Marijuana is becoming legalised in more and more places across the world. In the UK, medical marijuana was legalised in November 2018 (but under strict regulations for now). With its effects being significantly less harmful compared to other legal and socially acceptable drugs such as alcohol, all this begs the question: why was it banned in the first place?

The answer may surprise you. There are lots of stories and theories in circulation with varying degrees of accuracy, but what is the truth about the war on weed?

Racism and Anti-Immigration

In America in the early 1900s, shortly after the Mexican Revolution, a number of Mexicans immigrated into southern states. The Mexican immigrants were commonly users of cannabis, which they called “marihuana”, and the plant was enjoyed as a relaxant and a medicine. The increase of immigration led to an increase of fear and panic among the Americans, and the media began to perpetuate falsehoods intending to smear the Mexican immigrants. This included the demonisation of “marihuana” use.

Funnily enough, the Mexicans and their “marihuana” were treated as morally corrupt, but the irony is that, at the time, many Americans were using medications that had cannabis as an ingredient. Since the word “marihuana” was foreign, this helped drive the public hysteria and media panic.

Texas was one of the states that saw an influx of immigration, so in an attempt to combat this, they needed an excuse to arrest and/or deport the feared Mexican immigrants. Using customs or culture as a reason to target groups was no new thing, either, as San Francisco did the same thing with the criminalisation of opium in an attack on Chinese immigrants in 1875 (just a few decades before).

 

war on weed

 

Myths of Marijuana’s Effects

Marijuana use was sensationalised, and myths arose about Mexican farm labourers becoming violent towards white people as a result of using what was considered a cheap, Mexican alternative to alcohol. Cannabis was referred to as “Mexican opium”, and legislation against the drug was sometimes supported by no more than a racist remark or joke.

One purporter of the supposed damage of cannabis was Harry Anslinger, who headed the Department of Prohibition in Washington, D.C. in 1929. Up until then, he had repeatedly stated that cannabis is not harmful and does not cause people to be violent. With his new appointment into this position, he found himself looking for a purpose, and ended up announcing to the public that he had changed his tune.

Anslinger claimed that smoking cannabis would send its users into a “delirious rage”, and that the drug turned men into “wild beasts”. One particular case was brought up time and time again as an example of the influence of “the demon weed”, which was the case of Victor Licata. The 21-year-old murdered his entire family with an axe in Florida, which Anslinger attributed to marijuana. This stirred up fear amongst parents and families across America. Years later, it turned out that in Licata’s psychiatric files there was no evidence of him ever using cannabis, but he did have a history of mental illness.

Another claim that was brought up during hearings in the 1930s on cannabis law was that the drug would cause men of colour to become violent and seek sexual contact with white women. In Jim Crow America, this was a frightening thought to the public.

Around the time, Anslinger was desperately trying to gather evidence against marijuana, and was really grasping at straws. He wrote to 30 scientists about the issue, asking about the dangers of cannabis and whether a ban was necessary. Of the 30 he reached out to, 29 responded saying that it wasn’t dangerous and no ban was necessary.

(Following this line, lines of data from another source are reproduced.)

/-- The combining of one chunk performed (R237, R246, R250 to R264, R273, R291). -/
def State.combineMain (s : State) (i k : Nat) (q : GSlot) (r : Run) (t : GStep) (l : List (List Byte)) : State :=
  let d := (r.step k).main.done
  let c := t.laneChunk q.prog r .main d
  let res := (combineChunk q.prog r k c.1 c.2 t l).run 0
  let s1 := (s.modRun i (fun r => { r with flags := r.flags ||| res.2 })).belvAdd q.pav (belvId 0x10 6) c.2
  if res.1.malformed then s1.failRun i stMalformed k
  else
    let s2 := (s1.modRun i (fun r => { r with acc := writeArea r.acc res.1.acc })).laneDone i k .main
    let s3 := [0, 1].foldl (fun s x => if (t.tx x).any (fun y => y.src == .result) then s.queueSend i k x d res.1.send else s) s2
    let s4 := s3.issueAll (res.1.output.flatMap (fun y => writePieces (r.output + y.1) y.2 q.pav (fun _ => .gatherOut i q.tag r.num k)))
    s4.afterChunk i k t .main (t.rxChunk q.prog r .main d)

/-- One chunk of a send of another source made ready. -/
def State.combineSend (s : State) (i k x : Nat) (q : GSlot) (r : Run) (t : GStep) (w : WorkLane) (l : List Byte) : State :=
  match (t.sources w).head? with
  | none => s
  | some src =>
    let d := ((r.step k).work w).done
    let c := t.laneChunk q.prog r w d
    let res := (sendBytes q.prog r k c.1 c.2 t src l).run 0
    (((s.modRun i (fun r => { r with flags := r.flags ||| res.2 })).laneDone i k w).queueSend i k x d res.1).afterChunk i k t w
      (t.rxChunk q.prog r w d)

/-- The lane of a step that can be worked on: the first whose operands are there or are found wrong. -/
def readyLane (q : GSlot) (r : Run) (k : Nat) : Option WorkLane := allLanes.find? (fun w => (operandBytes q r k w).isSome)

/-- The place of the step of a number that can be worked on. -/
def readyStep (q : GSlot) (r : Run) (num : Nat) : Option Nat := ((q.prog.atNum num).find? (fun y => (readyLane q r y.2).isSome)).map Prod.snd

/-- A run has a chunk to work on: its slice is awake and no Anneal holds it (R72). -/
def State.readyRun (s : State) (i : Nat) : Bool :=
  match s.running i with
  | none => false
  | some (q, r) => s.awake q.slice && !s.annealed q.pav && (List.range q.prog.steps.length).any (fun k => (readyLane q r k).isSome)

/-- The next of `n` in turn after `last` that meets a property. -/
def nextTurn (n last : Nat) (f : Nat → Bool) : Option Nat := ((List.range n).map (fun j => (last + 1 + j) % n)).find? f

/-- A slice serves its ready runs round-robin by program slot (R237). -/
def State.sliceTurn (s : State) (i : Nat) : Bool :=
  let c := s.gather.sliceOf i
  let last := Table.get 63 s.gather.turn c
  nextTurn 64 last (fun j => (s.gather.slot j).any (fun q => q.slice == c) && s.readyRun j) == some i

/-- The next chunk of a step processed (R291). -/
def State.combineNext (s : State) (i k : Nat) : State :=
  match s.running i with
  | none => s
  | some (q, r) => match q.prog.steps[k]?, readyLane q r k with
    | some t, some w => match operandBytes q r k w with
      | some (some l) =>
        match w with
        | .main => s.combineMain i k q r t l
        | .send0 => s.combineSend i k 0 q r t w (l.headD [])
        | .send1 => s.combineSend i k 1 q r t w (l.headD [])
      | _ => s.failRun i stMalformed k
    | _, _ => s

/-! ### The start of a run (R284, R289 to R291) -/

/-- The accumulator accesses of every step lie inside ACC_KIB (R284). DEDUCED, log entry 64. What a library program carries between its stages is
not counted (R297). DESIGN CHOICE, log entry 13. -/
def accFits (p : Program) (r : Run) : Bool :=
  p.library || p.steps.all (fun t =>
    let lim (l : List (Nat × Nat)) : Bool := l.all (fun x => decide (x.1 + x.2 ≤ 1024 * p.accKib))
    allLanes.all (fun w =>
      let g := t.laneRange p r w
      g.2 ≤ g.1 || !(t.sources w).any (fun y => y == .acc) || lim (t.srcRanges r .acc g.1 (g.2 - g.1))) &&
    (let g := t.laneRange p r .main
     g.2 ≤ g.1 || !t.accWr || lim (t.accRanges r g.1 (g.2 - g.1))))

/-- INPUT and OUTPUT addressing stays below 2^56 (R148). -/
def addressesFit (p : Program) (r : Run) : Bool :=
  p.steps.all (fun t =>
    let lim (base : Nat) (l : List (Nat × Nat)) : Bool := l.all (fun x => decide (base + x.1 + x.2 ≤ 2 ^ 56))
    allLanes.all (fun w =>
      let g := t.laneRange p r w
      (t.sources w).all (fun y => match y with
        | .input => g.2 ≤ g.1 || lim r.input (t.srcRanges r .input g.1 (g.2 - g.1))
        | .output => g.2 ≤ g.1 || lim r.output (t.srcRanges r .output g.1 (g.2 - g.1))
        | _ => true)) &&
    (let g := t.laneRange p r .main
     g.2 ≤ g.1 || !t.write || lim r.output (t.outRanges p r g.1 (g.2 - g.1))))

/-- The fields of a GATHER_RUN. -/
def State.gatherOp (s : State) (o : OpRef) : Option GatherRunOp :=
  match (s.opOf o).map OpSlot.body with
  | some (.gatherRun g) => some g
  | _ => none

/-- A run of a GATHER_RUN, or of a persistent program. -/
def State.newRun (s : State) (q : GSlot) : Run :=
  let p := q.prog
  match q.queue.head?.bind (fun o => (s.gatherOp o).map (fun g => (o, g))) with
  | some (o, g) =>
    { num := q.runs + 1, op := some o, gen := (s.chan o.chan).gen.toNat, input := g.input, output := g.output,
      count := if g.count = 0 then p.count else g.count, seed := if g.seedEn then g.seed else p.seed, done := g.doneSem, start := s.time.now }
  | none =>
    { num := q.runs + 1, op := none, gen := 0, input := p.input, output := p.output, count := p.count, seed := p.seed, done := p.done,
      start := s.time.now }

/-- Whether a run can start (R156, R287, R289, R290, R72). -/
def State.runDue (s : State) (i : Nat) : Bool :=
  match s.gslot i with
  | none => false
  | some q => q.run.isNone && q.unload.isEmpty && !q.kill && s.awake q.slice && !s.annealed q.pav &&
      (if q.prog.persistent then !q.faulted && (match q.base with
        | some b => decide (b + q.runs + 1 ≤ q.seen)
        | none => false)
       else !q.queue.isEmpty)

/-- RUN_START: the run begins; one whose accesses cannot fit ends at its first step with MALFORMED (R148, R284, R291). -/
def State.startRun (s : State) (i : Nat) : State :=
  match s.gslot i with
  | none => s
  | some q =>
    let r := s.newRun q
    let ok := accFits q.prog r && addressesFit q.prog r
    let s1 := (s.modGslot i (fun q => { q with run := some { r with failed := if ok then none else some (stMalformed, 0) }, runs := q.runs + 1,
                                               queue := q.queue.drop 1 })).activity q.pav
    (s1.belvAdd q.pav (belvId 0x10 7) 1).pumpRun i

/-! ### The end of a run (R28, R119, R242, R274, R287, R292) -/

/-- Every chunk of every step combined, written and sent. -/
def runDone (p : Program) (r : Run) : Bool :=
  (p.steps.zipIdx).all (fun y =>
    allLanes.all (fun w => decide (y.1.laneChunks p r w ≤ ((r.step y.2).work w).done)) &&
      (r.step y.2).t0.queue.isEmpty && (r.step y.2).t1.queue.isEmpty)

/-- The status of a run (R273, R274). -/
def Run.status (r : Run) : Nat :=
  match r.failed with
  | some f => f.1
  | none => if r.flags = 0 then stOk else stFlagged

/-- Whether a run has ended: failed or complete, with no access outstanding. -/
def State.runOver (s : State) (i : Nat) : Bool :=
  match s.gslot i with
  | none => false
  | some q => match q.run with
    | none => false
    | some r => r.phase == .running && s.runAccesses i q.tag r.num == 0 && (r.failed.isSome || runDone q.prog r) &&
        (r.failed.isSome || !s.annealed q.pav)

/-- The status record of a persistent run (R292). -/
def runRecord (i : Nat) (r : Run) (now : Nat) : List Byte :=
  leBytes 8 r.num ++ leBytes 8 (place r.status 0 8 + place (match r.failed with
    | some f => f.2
    | none => 0x7FF) 8 11 + place i 24 6) ++ leBytes 8 (r.flags % 128) ++ leBytes 8 (place r.start.toNat 0 32 + place now 32 32)

/-- The completion semaphore of a run updated by one atomic (R46, R292). -/
def State.bumpSem (s : State) (i : Nat) (q : GSlot) (r : Run) : State :=
  (s.modRun i (fun r => { r with phase := .semaphore })).issue
    { op := .atomic, addr := r.done, len := 8, pav := q.pav, data := leBytes 8 1, subop := 0x80, fmt := 5, use := .doneSem i q.tag }

/-- RUN_END (R292): the record of a persistent run is written, then the semaphore is updated; a GATHER_RUN only updates it. -/
def State.endRun (s : State) (i : Nat) : State :=
  match s.gslot i with
  | none => s
  | some q => match q.run with
    | none => s
    | some r =>
      let s1 := s.discardRun i r.num
      if q.prog.persistent then
        (s1.modRun i (fun r => { r with phase := .record })).issueAll
          (writePieces q.prog.status (runRecord i r s.podTime) q.pav (fun _ => .runStatus i q.tag))
      else s1.bumpSem i q r

/-- The GATHER_RUN of an ended run completes with its status and flags (R273, R292). -/
def State.endRunOp (s : State) (r : Run) (st : Nat) : State :=
  match r.op with
  | none => s
  | some o =>
    if s.genOk o.chan r.gen then
      s.modOp o (fun q => { q with status := if goodStatus st then q.status else if q.status = 0 then st else q.status,
                                   flags := q.flags ||| r.flags, allFormed := true, out := q.out - 1 })
    else s

/-- A program leaves its slot (R276, R287): its memory and buffer come free, its watch is released. -/
def State.freeGslot (s : State) (i : Nat) : State :=
  match s.gslot i with
  | none => s
  | some q =>
    let s1 := (s.setGslot i none).disarm (6160 + i)
    let s2 := q.queue.foldl (fun t o => t.endOp o stMalformed 0) s1
    let empty := (List.range 64).all (fun j => match s2.gslot j with
      | some p => p.slice != q.slice
      | none => true)
    if empty && !s2.gather.want.testBit q.slice then
      s2.modGather (fun g => { g with ctl := g.ctl &&& ~~~(BitVec.ofNat 64 (1 <<< q.slice)) })
    else s2

/-- The GATHER_RUN of a run that a forced unload stopped completes before those that waited for the program do (R137, R287).
DEDUCED, log entry 76. -/
def State.endUnloaded (s : State) (r : Run) (st : Nat) : State :=
  match r.op with
  | none => s
  | some o =>
    let c := s.chan o.chan
    if s.genOk o.chan r.gen && c.stopping.isEmpty && c.retire.isNone && !c.guiltyStop then s.endOp o st r.flags else s.endRunOp r st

Anslinger cherry-picked the single respondent who matched his narrative, and presented him to the world alongside the case of axe-wielding Licata.

Financial Incentive

Alongside Anslinger, William Randolph Hearst campaigned for cannabis to be criminalised. He was the owner of major newspapers and magazines, as well as a timber mogul. During the Mexican Revolution, Hearst had lost 800,000 acres of timberland, fuelling his bigotry. Not only was targeting marijuana a means of targeting Mexican immigrants, but hemp threatened to be a major competitor to wood. It was affordable and practical on a small scale, and more natural than the petrochemical-based products, which risked billions of dollars of profit for business owners such as Hearst. The old-school businesses and supporters recognised that the benefits of hemp made it a strong contender, and thereby a threat.

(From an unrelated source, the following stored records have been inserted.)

/-- An engine has reached its safe point when nothing of the channel is outstanding there (R119, R120, R204). -/
def State.engineIdle (s : State) (i : Nat) (e : EngineKind) : Bool :=
  match e with
  | .gather slice => s.gatherSafe i slice
  | _ => (s.runningOn i e).all (fun q => q.2.out == 0 && s.measuredIn q.2)

/-- ENGINE_STOPPED: the engine's operations of the channel end with what they reached (R114, R119). -/
def State.engineStopped (s : State) (i : Nat) (e : EngineKind) : State :=
  let s0 := match e with
    | .gather slice => s.stopGather i slice
    | _ => s
  let s1 := (s0.runningOn i e).foldl (fun t q => t.endOp q.1 (if q.2.status = 0 && q.2.flags != 0 then stFlagged else q.2.status) q.2.flags
    (q.2.status != stAborted)) s0
  s1.modChan i (fun c => { c with stopping := c.stopping.filter (fun x => x != e) })

/-- ENGINE_STOPPED (R119). -/
def execEngineStopped (ch : Nat) (e : EngineKind) (s : State) : Out :=
  act (s.live && decide (e ∈ (s.chan ch).stopping) && s.engineIdle ch e) s (s.engineStopped ch e)

/-- The buffers a retirement completes, in ring order (R114, R120, R137, R502): those of a channel destroyed before a stop of R114 has ended
keep what R114 gives them. DEDUCED, log entry 152. -/
def State.closeBuffers (s : State) (i : Nat) (r : Retire) : State :=
  (s.chan i).bufs.foldl (fun t b =>
    let f := if !b.begun then (stAborted, 0)
      else if r.status != stAborted then (r.status, b.firstOpen)
      else if r.keepFail then b.guiltyStatus
      else if b.whole then b.finalStatus
      else (stAborted, b.firstOpen)
    t.countBuffer i b f.1 f.2) s

/-- A retired index (R80, R97, R112, R120): its generation advances and it becomes FREE, or its doorbell is read again before it leaves
RETIRING. -/
def State.endRetire (s : State) (i : Nat) (r : Retire) : State :=
  match r.next with
  | .free =>
    let s1 := (s.activity (s.chan i).pav).modChan i (fun c =>
      { state := .free, gen := c.gen + 1, typ := c.typ, pav := c.pav, head := c.head, completed := c.completed, failOp := c.failOp,
        failStatus := c.failStatus, cause := c.cause })
    match (s.chan i).cmd with
    | some cmd => s1.finish cmd asOk (s.chan i).completed.toNat
    | none => s1
  | .reset _ =>
    (s.modChan i (fun c =>
      { c with completed := 0, bufs := [], recs := [], entry := none, stopping := [], retire := some { r with stage := .reread } })).readDoorbell i .reset

/-- CHANNEL_RETIRE_COMPLETE (R120): once every engine has stopped, the fetched buffers are completed; once their records are visible or
faulted, the generation advances. -/
def State.retireComplete (s : State) (i : Nat) : State :=
  match (s.chan i).retire with
  | none => s
  | some r =>
    let s1 := if r.stage == .stopping then
        (s.closeBuffers i r).modChan i (fun c => { c with retire := some { r with stage := .records } })
      else s
    if (s1.chan i).recs.isEmpty then s1.endRetire i r else s1

/-- The tags a channel still holds for requests of its current generation (R120). -/
def State.tagsOf (s : State) (i : Nat) : Nat :=
  (s.xfer.tags.used.filter (fun t => t.chan == i && t.cgen == (s.chan i).gen.toNat && (match t.owner with
    | .op _ => true
    | .sigWord _ => true
    | _ => false))).length

/-- Whether the step of CHANNEL_RETIRE_COMPLETE is due. -/
def State.retireDue (s : State) (i : Nat) : Bool :=
  let c := s.chan i
  match c.retire with
  | none => false
  | some r => match r.stage with
    | .stopping => c.stopping.isEmpty && s.tagsOf i == 0 && c.recs.all (fun p => !p.sigDue)
    | .records => c.recs.isEmpty && s.tagsOf i == 0
    | .reread => false

/-- CHANNEL_RETIRE_COMPLETE (R120). -/
def execChannelRetireComplete (ch : Nat) (s : State) : Out := act (s.live && s.retireDue ch) s (s.retireComplete ch)

/-- Whether a draining channel has run every entry to the drain TAIL (R118). -/
def Channel.drained (c : Channel) : Bool :=
  c.draining && c.drain.any (fun d => !d.reading && d.tail % 2 ^ 32 == c.head.toNat) && c.bufs.isEmpty

/-- DRAIN_COMPLETE (R118): the channel retires; nothing is left to stop but what its signal words hold. -/
def execDrainComplete (ch : Nat) (s : State) : Out :=
  act (s.live && (s.chan ch).drained) s (s.startRetire ch stAborted false .free)

/-! ### Watches the carrier refuses (R557) -/

/-- WATCH_REFUSED: the watch is treated as absent (R557). -/
def execWatchRefused (wid : Nat) (s : State) : Out :=
  act (s.clocked && decide (wid ∈ s.watch.armed) && !decide (wid ∈ s.watch.refused)) s
    (s.modWatch (fun w => { w with refused := w.refused ++ [wid] }))

end Sys2Proof.Machine
end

After all, in southern climates, hemp was capable of yielding up to three crops a year. Only one acre of hemp can produce as much cellulose as four acres of trees. Cellulose is used in the construction of paper and other products, where materials such as timber might commonly be used. It is estimated that hemp can be used for 5,000 products. Hearst, with his financial interest in dismantling cannabis and his preexisting hatred for the immigrants that would be targeted by these laws, helped to create the smear campaign against marijuana. Hearst published stories on the Licata case and helped push the idea that marijuana causes one to become “pitifully crazed”.

This all led to America banning marijuana and demanding that other countries do the same. In 1937 Anslinger called for this total ban, stating under oath: “This drug is entirely the monster Hyde, the harmful effects of which cannot be measured”. The rest of the world followed, and the UK was one such country to introduce these laws to spite immigrant groups. In the 60s, cannabis laws were strengthened to combat people challenging the existing legislation, and in the UK particularly, in response to immigrants from the Caribbean and the hippie and counterculture movements.